* **EXERCISE AIM**
Among the records below, find each line that includes the string "sortInto" and copy it.

* **Records from a collection**
===============
-- ==== Sys2Proof/Machine/Bits.lean ====
section
/-! DEFINITION. Bit fields, byte order, masks held as numbers, and ceilings. -/

namespace Sys2Proof.Machine

/-- Bits `hi:lo` of `n` (R10, 00_scope.md). -/
def bits (n hi lo : Nat) : Nat := (n >>> lo) % 2 ^ (hi + 1 - lo)

/-- Bit `i` of `n` as 0 or 1. -/
def bit (n i : Nat) : Nat := (n >>> i) % 2

/-- Bit `i` of `n` as a truth value. -/
def bitOn (n i : Nat) : Bool := n.testBit i

/-- A truth value as a bit. -/
def b2n (b : Bool) : Nat := if b then 1 else 0

/-- `n` with bits `hi:lo` replaced by the low bits of `v`. -/
def setBits (n hi lo v : Nat) : Nat :=
  n - bits n hi lo * 2 ^ lo + (v % 2 ^ (hi + 1 - lo)) * 2 ^ lo

/-- `n` with bit `i` set. -/
def setBit (n i : Nat) : Nat := n ||| 2 ^ i

/-- `n` with bit `i` clear. -/
def clearBit (n i : Nat) : Nat := if n.testBit i then n - 2 ^ i else n

/-- The `k`-bit pattern of `n` as a two's-complement number. -/
def toSigned (k n : Nat) : Int :=
  if n % 2 ^ k < 2 ^ (k - 1) then (n % 2 ^ k : Nat) else ((n % 2 ^ k : Nat) : Int) - ((2 ^ k : Nat) : Int)

/-- The `k`-bit two's-complement pattern of `z`. -/
def ofSigned (k : Nat) (z : Int) : Nat := (z % ((2 ^ k : Nat) : Int)).toNat

/-- The bytes of `n`, lowest first (R11). -/
def leBytes : Nat → Nat → List Byte
  | 0, _ => []
  | k + 1, n => BitVec.ofNat 8 n :: leBytes k (n / 256)

/-- The number whose bytes, lowest first, are `bs` (R11). -/
def leNat : List Byte → Nat
  | [] => 0
  | b :: bs => b.toNat + 256 * leNat bs

/-- The bytes of `n`, highest first. -/
def beBytes (k n : Nat) : List Byte := (leBytes k n).reverse

/-- The number whose bytes, highest first, are `bs`. -/
def beNat (bs : List Byte) : Nat := leNat bs.reverse

/-- `len` bytes of `bs` from offset `off`; bytes past the end read 0. -/
def slice (bs : List Byte) (off len : Nat) : List Byte :=
  let t := (bs.drop off).take len
  t ++ List.replicate (len - t.length) 0

/-- The little-endian number in `len` bytes of `bs` from offset `off`. -/
def field (bs : List Byte) (off len : Nat) : Nat := leNat (slice bs off len)

/-- `n / d` rounded up. -/
def ceilDiv (n d : Nat) : Nat := (n + d - 1) / d

/-- How many of the low `k` bits of `n` are ones. -/
def popCount : Nat → Nat → Nat
  | 0, _ => 0
  | k + 1, n => n % 2 + popCount k (n / 2)

/-- The positions of the ones among the low `k` bits of `n`, lowest first. -/
def onesOf (k n : Nat) : List Nat := (List.range k).filter (fun i => n.testBit i)

/-- The number with ones at the positions listed. -/
def maskOf (is : List Nat) : Nat := is.foldl setBit 0

/-- The position of the lowest one among the low `k` bits. -/
def lowestOne (k n : Nat) : Option Nat := (List.range k).find? (fun i => n.testBit i)

/-- `f` applied to the element at position `i`, the list otherwise as it was. -/
def modifyAt {α : Type} (f : α → α) : Nat → List α → List α
  | _, [] => []
  | 0, a :: as => f a :: as
  | i + 1, a :: as => a :: modifyAt f i as

/-- The list without its element at position `i`. -/
def removeAt {α : Type} : Nat → List α → List α
  | _, [] => []
  | 0, _ :: as => as
  | i + 1, a :: as => a :: removeAt i as

/-- An element placed in a sorted list after those not above it. -/
def insertBy {α : Type} (le : α → α → Bool) (x : α) : List α → List α
  | [] => [x]
  | y :: ys => if le y x then y :: insertBy le x ys else x :: y :: ys

/-- A list in order; elements that compare equal keep their order. -/
def sortBy {α : Type} (le : α → α → Bool) : List α → List α
  | [] => []
  | x :: xs => sortInto le [x] xs
where
  /-- The rest of a list placed one after another. -/
  sortInto {α : Type} (le : α → α → Bool) (acc : List α) : List α → List α
    | [] => acc
    | y :: ys => sortInto le (insertBy le y acc) ys

/-- A list of bytes cut into pieces of `k` bytes, the last one padded with zeros. -/
def chunksOf (k : Nat) (bs : List Byte) : List (List Byte) :=
  (List.range (ceilDiv bs.length k)).map (fun i => slice bs (k * i) k)

/-- Every byte of the list is zero. -/
def allZero (bs : List Byte) : Bool := bs.all (fun b => b == 0)

end Sys2Proof.Machine
end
===============
* **RESULT BELOW**
  | x :: xs => sortInto le [x] xs
  sortInto {α : Type} (le : α → α → Bool) (acc : List α) : List α → List α
    | y :: ys => sortInto le (insertBy le y acc) ys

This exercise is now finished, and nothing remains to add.